In September 2011, the FASB issued ASU No. 2011-08, Testing Goodwill for Impairment. This ASU allows an entity to first assess qualitative factors to determine whether the existence of events or circumstances leads to a determination that it is more likely than not that the fair value of a reporting unit is less than its carrying amount. If, after assessing the totality of such events or circumstances, an entity determines it is more likely than not that the fair value of a reporting unit is less than its carrying amount, the entity will be required to perform the currently prescribed two-step goodwill impairment test. Otherwise, the two-step goodwill impairment test will not be required. ASU No. 2011-08 was effective for fiscal years and interim periods beginning after December 15, 2011, and prospective application was required. The Company adopted this ASU on January 1, 2012. Adoption did not have an impact on the Company's consolidated financial position, results of operations or cash flows.

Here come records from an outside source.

-- ==== Sys2Proof/Machine/Sha.lean ====
section
/-! DEFINITION. SHA-256 (FIPS 180-4), which the meter's records use (R458, R459). -/

namespace Sys2Proof.Machine

/-- The round constants: the first 32 bits of the fractions of the cube roots of the first 64 primes. -/
def shaK : List (BitVec 32) :=
  [0x428A2F98#32, 0x71374491#32, 0xB5C0FBCF#32, 0xE9B5DBA5#32, 0x3956C25B#32, 0x59F111F1#32, 0x923F82A4#32, 0xAB1C5ED5#32]
  ++ [0xD807AA98#32, 0x12835B01#32, 0x243185BE#32, 0x550C7DC3#32, 0x72BE5D74#32, 0x80DEB1FE#32, 0x9BDC06A7#32, 0xC19BF174#32]
  ++ [0xE49B69C1#32, 0xEFBE4786#32, 0x0FC19DC6#32, 0x240CA1CC#32, 0x2DE92C6F#32, 0x4A7484AA#32, 0x5CB0A9DC#32, 0x76F988DA#32]
  ++ [0x983E5152#32, 0xA831C66D#32, 0xB00327C8#32, 0xBF597FC7#32, 0xC6E00BF3#32, 0xD5A79147#32, 0x06CA6351#32, 0x14292967#32]
  ++ [0x27B70A85#32, 0x2E1B2138#32, 0x4D2C6DFC#32, 0x53380D13#32, 0x650A7354#32, 0x766A0ABB#32, 0x81C2C92E#32, 0x92722C85#32]
  ++ [0xA2BFE8A1#32, 0xA81A664B#32, 0xC24B8B70#32, 0xC76C51A3#32, 0xD192E819#32, 0xD6990624#32, 0xF40E3585#32, 0x106AA070#32]
  ++ [0x19A4C116#32, 0x1E376C08#32, 0x2748774C#32, 0x34B0BCB5#32, 0x391C0CB3#32, 0x4ED8AA4A#32, 0x5B9CCA4F#32, 0x682E6FF3#32]
  ++ [0x748F82EE#32, 0x78A5636F#32, 0x84C87814#32, 0x8CC70208#32, 0x90BEFFFA#32, 0xA4506CEB#32, 0xBEF9A3F7#32, 0xC67178F2#32]

/-- The initial hash value: the first 32 bits of the fractions of the square roots of the first 8 primes. -/
def shaH0 : List (BitVec 32) :=
  [0x6A09E667#32, 0xBB67AE85#32, 0x3C6EF372#32, 0xA54FF53A#32, 0x510E527F#32, 0x9B05688C#32, 0x1F83D9AB#32, 0x5BE0CD19#32]

/-- The message padded to a multiple of 64 bytes: 0x80, zeros, and the length in bits, most significant byte first. -/
def shaPad (m : List Byte) : List Byte :=
  m ++ [0x80#8] ++ List.replicate ((119 - m.length % 64) % 64) 0#8 ++ (leBytes 8 (8 * m.length)).reverse

/-- A big-endian word of 4 bytes. -/
def beWord (b : List Byte) : BitVec 32 := BitVec.ofNat 32 (leNat b.reverse)
/-- The 4 big-endian bytes of a word. -/
def beBytes (w : BitVec 32) : List Byte := (leBytes 4 w.toNat).reverse

/-- The functions of FIPS 180-4 section 4.1.2. -/
def shaS0 (x : BitVec 32) : BitVec 32 := x.rotateRight 2 ^^^ x.rotateRight 13 ^^^ x.rotateRight 22
def shaS1 (x : BitVec 32) : BitVec 32 := x.rotateRight 6 ^^^ x.rotateRight 11 ^^^ x.rotateRight 25
def shaG0 (x : BitVec 32) : BitVec 32 := x.rotateRight 7 ^^^ x.rotateRight 18 ^^^ x >>> 3
def shaG1 (x : BitVec 32) : BitVec 32 := x.rotateRight 17 ^^^ x.rotateRight 19 ^^^ x >>> 10
def shaCh (x y z : BitVec 32) : BitVec 32 := (x &&& y) ^^^ (~~~x &&& z)
def shaMaj (x y z : BitVec 32) : BitVec 32 := (x &&& y) ^^^ (x &&& z) ^^^ (y &&& z)

/-- The message schedule, newest word first: n more words. -/
def shaSchedule : Nat → List (BitVec 32) → List (BitVec 32)
  | 0, w => w
  | n + 1, w => shaSchedule n ((shaG1 (w.getD 1 0) + w.getD 6 0 + shaG0 (w.getD 14 0) + w.getD 15 0) :: w)

/-- One round on the eight working variables. -/
def shaRound (v : List (BitVec 32)) (kw : BitVec 32 × BitVec 32) : List (BitVec 32) :=
  match v with
  | [a, b, c, d, e, f, g, h] =>
    let t1 := h + shaS1 e + shaCh e f g + kw.1 + kw.2
    [t1 + shaS0 a + shaMaj a b c, a, b, c, d + t1, e, f, g]
  | v => v

/-- One block compressed into the hash value. -/
def shaBlock (h : List (BitVec 32)) (block : List Byte) : List (BitVec 32) :=
  let w := (shaSchedule 48 ((chunks 4 block).map beWord).reverse).reverse
  List.zipWith (· + ·) h ((List.zip shaK w).foldl shaRound h)

/-- The SHA-256 digest of a list of bytes. -/
def sha256 (m : List Byte) : List Byte := ((chunks 64 (shaPad m)).foldl shaBlock shaH0).flatMap beBytes

end Sys2Proof.Machine
end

In June 2011, the FASB issued ASU No. 2011-05, Presentation of Comprehensive Income. This ASU eliminates the option to report other comprehensive income and its components in the statement of changes in equity and requires an entity to present components of net income and other comprehensive income in one continuous statement, referred to as the statement of comprehensive income, or in two separate consecutive statements. ASU No. 2011-05 is effective for fiscal years and interim periods beginning after December 15, 2011, which is January 1, 2012 for Avid, and retrospective application was required. The Company adopted this ASU on January 1, 2012. While this ASU changes the presentation of comprehensive income, there are no changes to the components that are recognized in net income or other comprehensive income under current accounting guidance; therefore, adoption did not have an impact on the Company's consolidated financial position, results of operations or cash flows.

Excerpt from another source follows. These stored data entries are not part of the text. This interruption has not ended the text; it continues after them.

/-- A checked apply waits until no voted STEP_END is undecided, then its values and the state of R268 are in force;
a dissolve ends in OFF at the same point (R265, R267, R268, R269, R299). -/
def Obligations.AppliesAndDissolvesTakeEffectAtTheirPoint : Prop :=
  (∀ (c : Ctx) (s : State), (s.tmAt c).pending = none → s.team c ≠ tmOFF → s.team c ≠ tmFORMING → s.applyOk c = true →
      ∃ t : State, exec (.teamApply c) s = .next t.after ∧ (t.tmAt c).pending = some (s.staged c)
        ∧ (t.tmAt c).vals = (s.tmAt c).vals ∧ t.get (TM_CTL.apply c) = 1 ∧ t = { s with regs := t.regs, tm := t.tm })
    ∧ (∀ (c : Ctx) (s : State), (s.tmAt c).pending = none →
        (s.team c = tmOFF ∨ s.team c = tmFORMING ∨ s.applyOk c = false) →
        exec (.teamApply c) s = .next (s.set (TM_STAT.cfg_err c) 1).after)
    ∧ (∀ (c : Ctx) (s : State), (s.tmAt c).pending.isSome = true → exec (.teamApply c) s = .next s.after)
    ∧ (∀ (c : Ctx) (s : State) (v : TeamVals), (s.tmAt c).pending = some v → (s.cmAt c).own = none → s.phase c ≠ phARMED →
        (s.cmAt c).abortPend = none →
        ∃ t : State, exec (.teamApplyEffect c) s = .next t.after ∧ (t.tmAt c).vals = v ∧ (t.tmAt c).pending = none
          ∧ t.team c = teamNext (s.team c) (s.tmAt c).vals v ∧ t.get (TM_CTL.apply c) = 0
          ∧ t.get (TM_STAT.epoch c) = v.epoch % 2 ^ (TM_STAT.epoch c).w
          ∧ (∀ n < 16, ∀ i ∈ (t.stbAt n).ready, i / 16 ≠ c.val))
    ∧ (∀ (c : Ctx) (s : State), (s.tmAt c).pending.isSome = true →
        ((s.cmAt c).own.isSome = true ∨ s.phase c = phARMED ∨ (s.cmAt c).abortPend.isSome = true) →
        exec (.teamApplyEffect c) s = .next s)
    ∧ (∀ (c : Ctx) (s : State), s.team c ≠ tmOFF → (s.cmAt c).own = none → s.phase c ≠ phARMED →
        (s.cmAt c).abortPend = none →
        ∃ t : State, exec (.teamDissolve c) s = .next t.after ∧ t.team c = tmOFF ∧ t.tmAt c = {}
          ∧ (∀ n < 16, s.get (TM_STB.ctx n) = c.val → t.is (TM_STB.coded n) = false))
    ∧ (∀ (c : Ctx) (s : State), s.team c ≠ tmOFF →
        ((s.cmAt c).own.isSome = true ∨ s.phase c = phARMED ∨ (s.cmAt c).abortPend.isSome = true) →
        exec (.teamDissolve c) s = .next (s.setTm c { s.tmAt c with dissolvePend := true }).after)

/-- A delta waits in the REQ buffer and is applied or dropped, replies free their request, fetches are served,
stable notices are kept, a stale slot is recoded (R279, R280, R281, R283, R287, R289, R292, R352, R383,
notes/assumptions/24.md (a slot without parity)). -/
def Obligations.TeamMessagesAreBufferedServedAndAnswered : Prop :=
  (∀ (bytes : List Byte) (m : Msg) (s : State), accepted 0x10 bytes m s = true →
      ∃ (t : State) (r : InReq), exec (.delta bytes) s = .next t.after ∧ t.fab.reqs = s.fab.reqs ++ [r] ∧ r.msg = m
        ∧ r.busy = false
        ∧ t.get (TM_HSTAT.held m.ctx) = (if s.deltaEarly m then
            min (2 ^ (TM_HSTAT.held m.ctx).w - 1) (s.get (TM_HSTAT.held m.ctx) + 1) % 2 ^ (TM_HSTAT.held m.ctx).w
          else s.get (TM_HSTAT.held m.ctx))
        ∧ t = { s with regs := t.regs, fab := t.fab })
    ∧ (∀ (q : InReq) (s : State), s.teamMsgOk q.msg = true → s.deltaEarly q.msg = false → s.deltaBad q.msg = false →
        (s.serveDelta q).jobs.length = s.jobs.length + 1
          ∧ ∃ j ∈ (s.serveDelta q).jobs, j.owner = .delta q.msg ∧ j.segs = [.apply])
    ∧ (∀ (q : InReq) (s : State),
        (s.teamMsgOk q.msg = false ∨ (s.deltaEarly q.msg = false ∧ s.deltaBad q.msg = true)) →
        (s.serveDelta q).jobs = s.jobs
          ∧ ∃ x ∈ (s.serveDelta q).fab.txq, x.dst = q.msg.src ∧ x.at_ 0 1 = stREMOTEDROPPED ∧ x.at_ 1 1 = q.msg.typ % 256)
    ∧ (∀ (bytes : List Byte) (m : Msg) (s : State) (o : FabOut), accepted 0x11 bytes m s = true → s.asked m = some o →
        ∃ t : State, exec (.fragAck bytes) s = .next t.after ∧ t.fab.outs = dropOut s.fab.outs o
          ∧ t = { s with regs := t.regs, fab := t.fab, out := t.out })
    ∧ (∀ (bytes : List Byte) (m : Msg) (s : State) (o : FabOut), accepted 0x12 bytes m s = true → s.asked m = some o →
        o.typ = 0x10 → o.stripe < 2 ^ 43 → o.cseq = s.get (CM_STAT.cseq o.ctx) → (s.cmAt o.ctx).own = none →
        s.phase o.ctx ≠ phVOTED → s.phase o.ctx ≠ phARMED → s.phase o.ctx ≠ phINDOUBT →
        ∃ t : State, exec (.fragDrop bytes) s = .next t.after ∧ t.is (CM_STAT.failed o.ctx) = true)
    ∧ (∀ (bytes : List Byte) (m : Msg) (s : State), accepted 0x13 bytes m s = true → s.team m.ctx = tmFORMING →
        exec (.fetch bytes) s = .next ((s.drop m stREMOTEDROPPED).done m).after)
    ∧ (∀ (bytes : List Byte) (m : Msg) (s : State), accepted 0x13 bytes m s = true → s.team m.ctx ≠ tmFORMING →
        imageOf m.stripe ≠ 0 → (16 < imageOf m.stripe ∨ s.slotParity m.ctx (imageOf m.stripe - 1) = false) →
        exec (.fetch bytes) s = .next ((s.drop m stMEMLOST).done m).after)
    ∧ (∀ (bytes : List Byte) (m : Msg) (s : State), accepted 0x13 bytes m s = true → s.team m.ctx ≠ tmFORMING →
        (imageOf m.stripe = 0 ∨ (imageOf m.stripe ≤ 16 ∧ s.slotParity m.ctx (imageOf m.stripe - 1) = true)) →
        ∃ (t : State) (j : Job), exec (.fetch bytes) s = .next t.after ∧ t.jobs = s.jobs ++ [j] ∧ j.owner = .fetch m
          ∧ j.ctx = m.ctx ∧ j.cls = (if m.rcv then 2 else 0)
          ∧ t = { s with regs := t.regs, fab := t.fab, jobs := t.jobs, nextJob := t.nextJob })
    ∧ (∀ (bytes : List Byte) (m : Msg) (s : State) (o : FabOut) (j : Job), accepted 0x14 bytes m s = true →
        s.asked m = some o → s.job o.job = some j → j.ending = none → j.isCommand = true →
        exec (.fetchData bytes) s = .next (((s.done m).endOut o).fetchedAudit o m).after)
    ∧ (∀ (bytes : List Byte) (m : Msg) (s : State) (o : FabOut) (j : Job) (c : Nat), accepted 0x14 bytes m s = true →
        s.asked m = some o → s.job o.job = some j → j.ending = none → j.owner = .rebuild c →
        Tbl.find s.rec_.rebStep c = none →
        ∃ t : State, exec (.fetchData bytes) s = .next t.after ∧ Tbl.find t.rec_.rebStep c = some m.step
          ∧ t.get (TM_REB_STAT.step c) = m.step % 2 ^ (TM_REB_STAT.step c).w ∧ t.jobs.length = s.jobs.length + 1)
    ∧ (∀ (bytes : List Byte) (m : Msg) (s : State), accepted 0x16 bytes m s = true → imageOf m.stripe ≠ 0 →
        imageOf m.stripe ≤ 16 →
        ∃ t : State, exec (.stbReady bytes) s = .next t.after
          ∧ 16 * m.ctx + m.member ∈ (t.stbAt (imageOf m.stripe - 1)).ready
          ∧ (∀ n, n ≠ imageOf m.stripe - 1 → t.stbAt n = s.stbAt n) ∧ t = { s with stb := t.stb, out := t.out })
    ∧ (∀ (bytes : List Byte) (m : Msg) (s : State), accepted 0x17 bytes m s = true → imageOf m.stripe ≠ 0 →
        imageOf m.stripe ≤ 16 →
        ∃ t : State, exec (.stbDone bytes) s = .next t.after
          ∧ 16 * m.ctx + m.member ∈ (t.stbAt (imageOf m.stripe - 1)).done
          ∧ (∀ n, n ≠ imageOf m.stripe - 1 → t.stbAt n = s.stbAt n) ∧ t = { s with stb := t.stb, out := t.out })
    ∧ (∀ (slot : Fin 16) (s : State), s.is (TM_STB.stale slot) = true → s.is (TM_STB.coded slot) = true →
        s.team (s.get (TM_STB.ctx slot)) = tmPROTECTED → s.recoding slot = false →
        s.get (TM_STB.offset slot) * 4096 + 4096 * (cdiv (s.imageSize (s.slotRgns slot))
            (4096 * (s.tmAt (s.get (TM_STB.ctx slot))).vals.k) * (s.tmAt (s.get (TM_STB.ctx slot))).vals.r)
          ≤ (s.rgn (s.get (TM_CFG.spar (s.get (TM_STB.ctx slot))))).count →
        ∃ (t : State) (j : Job), exec (.stableRecode slot) s = .next t.after ∧ t.jobs = s.jobs ++ [j]
          ∧ j.owner = .recode slot ∧ t = { s with regs := t.regs, jobs := t.jobs, nextJob := t.nextJob })

/-- An accepted PUT or GET waits in the REQ buffer until its granules are written or its data read; its
acknowledgement frees the request's place (R342, R349, R356, R357, R359, R362). -/
def Obligations.CopiesAreBufferedWrittenAndAnswered : Prop :=
  (∀ (bytes : List Byte) (m : Msg) (s : State), accepted 0x01 bytes m s = true → s.putParts m ≠ [] →
      (∀ r ∈ s.fab.reqs, r.id < s.fab.nextId) →
      ∃ (t : State) (r : InReq), exec (.putData bytes) s = .next t.after ∧ t.fab.reqs = s.fab.reqs ++ [r] ∧ r.msg = m
        ∧ r.busy = false ∧ (∀ p ∈ s.putParts m, p.1 ∈ r.todo)
        ∧ t.get FB_INQ.req_used = (s.get FB_INQ.req_used + 1) % 2 ^ FB_INQ.req_used.w
        ∧ t = { s with regs := t.regs, fab := t.fab })
    ∧ (∀ (bytes : List Byte) (m : Msg) (s : State), accepted 0x01 bytes m s = true → s.putParts m = [] →
      (∀ r ∈ s.fab.reqs, r.id < s.fab.nextId) →
      ∃ (t : State) (x : Msg), exec (.putData bytes) s = .next t.after ∧ t.fab.reqs = s.fab.reqs
        ∧ t.fab.txq = s.fab.txq ++ [x] ∧ x.typ = 0x02 ∧ x.dst = m.src ∧ x.tag = m.tag ∧ x.gen = m.sgen)
    ∧ (∀ (n : Slice) (granule : Nat) (s : State), s.inFlight.length < 32 →
      (s.inFlight.any fun j => j.value == gKey n granule) = false → s.mem.resetHigh = false →
      s.takers (gKey n granule) ≠ [] → (∀ q ∈ s.takers (gKey n granule), s.regionCheck q.msg = .accept) →
      ∃ (t : State) (j : Job), exec (.inboundGranuleUpdate n granule) s = .next t.after ∧ t.jobs = s.jobs ++ [j]
        ∧ j.owner = .inbound ((s.takers (gKey n granule)).map (·.id)) ∧ j.value = gKey n granule
        ∧ (∀ q ∈ s.takers (gKey n granule), ∀ r ∈ t.fab.reqs, r.id = q.id → gKey n granule ∉ r.todo)
        ∧ t = { s with regs := t.regs, fab := t.fab, jobs := t.jobs, nextJob := t.nextJob })
    ∧ (∀ (bytes : List Byte) (m : Msg) (s : State) (o : FabOut), accepted 0x02 bytes m s = true → s.asked m = some o →
      ∃ t : State, exec (.putAck bytes) s = .next t.after ∧ t.fab.outs = dropOut s.fab.outs o
        ∧ t = { s with regs := t.regs, fab := t.fab, out := t.out })
    ∧ (∀ (bytes : List Byte) (m : Msg) (s : State) (o : FabOut) (j : Job), accepted 0x04 bytes m s = true →
      s.asked m = some o → s.job o.job = some j → j.ending = none →
      ∃ t : State, exec (.getData bytes) s = .next t.after ∧ t.fab.outs = dropOut s.fab.outs o
        ∧ t.job j.id = some { j with
            hold := .run, segs := j.segs ++ [.put (j.arg 24 1 % 64) 0 false (j.localOff + o.lo) (m.body.take o.n)] }
        ∧ t = { s with regs := t.regs, fab := t.fab, out := t.out, jobs := t.jobs })
    ∧ (∀ (bytes : List Byte) (m : Msg) (s : State), accepted 0x03 bytes m s = true →
      ∃ (t : State) (r : InReq), exec (.getReq bytes) s = .next t.after ∧ t.fab.reqs = s.fab.reqs ++ [r] ∧ r.msg = m
        ∧ r.busy = false ∧ t = { s with regs := t.regs, fab := t.fab })
    ∧ (∀ (q : InReq) (s : State), q.busy = false → q.msg.typ = 0x03 →
      (∀ r ∈ s.fab.reqs, r.id < q.id → r.msg.src = q.msg.src → r.msg.ctx = q.msg.ctx →
        r.msg.typ ≠ 0x01 ∧ r.msg.typ ≠ 0x05) →
      ∃ j : Job, (s.serveReq q).jobs = s.jobs ++ [j] ∧ j.owner = .serve q.msg ∧ j.segs = [.answerGet])

/-- A notice is acknowledged behind earlier messages, a drop ends its command, parts go on down the tree, credits
count up, a bad check or type is counted (R128, R344, R347, R349, R352, R360, R363, R405, R406, R516). -/
def Obligations.NoticesDropsPartsCreditsAndUnknownTypes : Prop :=
  (∀ (bytes : List Byte) (m : Msg) (s : State), accepted 0x05 bytes m s = true →
      ∃ (t : State) (r : InReq), exec (.genNotice bytes) s = .next t.after ∧ t.fab.reqs = s.fab.reqs ++ [r] ∧ r.msg = m
        ∧ r.busy = false ∧ t = { s with regs := t.regs, fab := t.fab })
    ∧ (∀ (q : InReq) (s : State), q.busy = false → q.msg.typ = 0x05 →
      (∀ r ∈ s.fab.reqs, r.id < q.id → r.msg.src = q.msg.src → r.msg.ctx = q.msg.ctx → msgOrdered r.msg.typ = false) →
      ∃ x : Msg, (s.serveReq q).fab.txq = s.fab.txq ++ [x] ∧ x.typ = 0x06 ∧ x.dst = q.msg.src
        ∧ x.body = padTo 4 (q.msg.body.take 2))
    ∧ (∀ (bytes : List Byte) (m : Msg) (s : State) (o : FabOut), accepted 0x06 bytes m s = true → s.asked m = some o →
      ∃ t : State, exec (.genAck bytes) s = .next t.after
        ∧ (t.cxAt m.ctx).tdNotice = (s.cxAt m.ctx).tdNotice.filter (· ≠ m.src) ∧ t.fab.outs = dropOut s.fab.outs o
        ∧ t = { s with regs := t.regs, cx := t.cx, fab := t.fab, out := t.out })
    ∧ (∀ (bytes : List Byte) (m : Msg) (s : State) (o : FabOut) (j : Job), accepted 0x07 bytes m s = true →
      s.asked m = some o → s.job o.job = some j → j.ending = none →
      exec (.drop bytes) s = .next (((s.done m).endCmd j (m.at_ 0 1)).endOut o).after)
    ∧ (∀ (bytes : List Byte) (m : Msg) (s : State) (g : Nat), accepted 0x3A bytes m s = true →
      s.bcastGroup m.ctx m.bit2 m.src = some g →
      ∃ t : State, exec (.jobBcast bytes) s = .next t.after ∧ t.jobs = s.jobs.map (fun j => j.keepPart m s.now)
        ∧ t.fab.txq.length = s.fab.txq.length + ((s.tree m.ctx g).children m.bit2).length
        ∧ (∀ i ∈ (s.tree m.ctx g).children m.bit2, ∃ x ∈ t.fab.txq, x.typ = 0x3A ∧ x.dst = s.rankDev m.ctx g i
            ∧ x.body = m.body.take 8 ++ leBytes 8 0 ++ m.body.drop 16)
        ∧ t = { s with jobs := t.jobs, fab := t.fab, out := t.out })
    ∧ (∀ (bytes : List Byte) (m : Msg) (s : State), unknownType bytes = true → parseMsg bytes = some m →
      s.verdict m = .accept →
      ∃ t : State, exec (.unknownMessageType bytes) s = .next t.after
        ∧ t.get FB_STAT.drop_other = min 65535 (s.get FB_STAT.drop_other + 1)
        ∧ t = { s with regs := t.regs, out := t.out })
    ∧ (∀ (bytes : List Byte) (s : State), leAt bytes 0 1 = 0x30 → parseMsg bytes = none →
      ∃ t : State, exec (.vote bytes) s = .next t.after ∧ t.get FB_STAT.crc_err = min 65535 (s.get FB_STAT.crc_err + 1)
        ∧ t = { s with regs := t.regs, out := t.out })
    ∧ (∀ (link : Fin 19) (bytes : List Byte) (s : State), leAt bytes 0 1 / 4 = 0x30 → leAt bytes 1 1 < 2 →
      ∃ t : State, exec (.creditWord link bytes) s = .next t
        ∧ Tbl.at t.fab.msgCr 0 (crKey link (leAt bytes 0 1 % 4)) = leAt bytes 2 2
            + (if leAt bytes 1 1 = 1 then 0 else Tbl.at s.fab.msgCr 0 (crKey link (leAt bytes 0 1 % 4)))
        ∧ Tbl.at t.fab.datCr 0 (crKey link (leAt bytes 0 1 % 4)) = leAt bytes 4 4
            + (if leAt bytes 1 1 = 1 then 0 else Tbl.at s.fab.datCr 0 (crKey link (leAt bytes 0 1 % 4)))
        ∧ (∀ k, k ≠ crKey link (leAt bytes 0 1 % 4) → Tbl.at t.fab.msgCr 0 k = Tbl.at s.fab.msgCr 0 k)
        ∧ t = { s with fab := t.fab })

In May 2011, the FASB issued ASU No. 2011-04, Amendments to Achieve Common Fair Value Measurement and Disclosure Requirements in U.S. GAAP and IFRS. This ASU amends current U.S. GAAP fair value measurement and disclosure guidance to be consistent with International Financial Reporting Standards, including increased transparency around valuation inputs and the categorization by level of the fair value hierarchy for items that are not measured at fair value in the statement of financial position, but for which the fair value of such items is required to be disclosed. ASU No. 2011-04 is effective for fiscal years and interim periods beginning after December 15, 2011 and prospective application was required. The Company adopted this ASU on January 1, 2012. Adoption did not have an impact on the Company's consolidated financial position, results of operations or cash flows.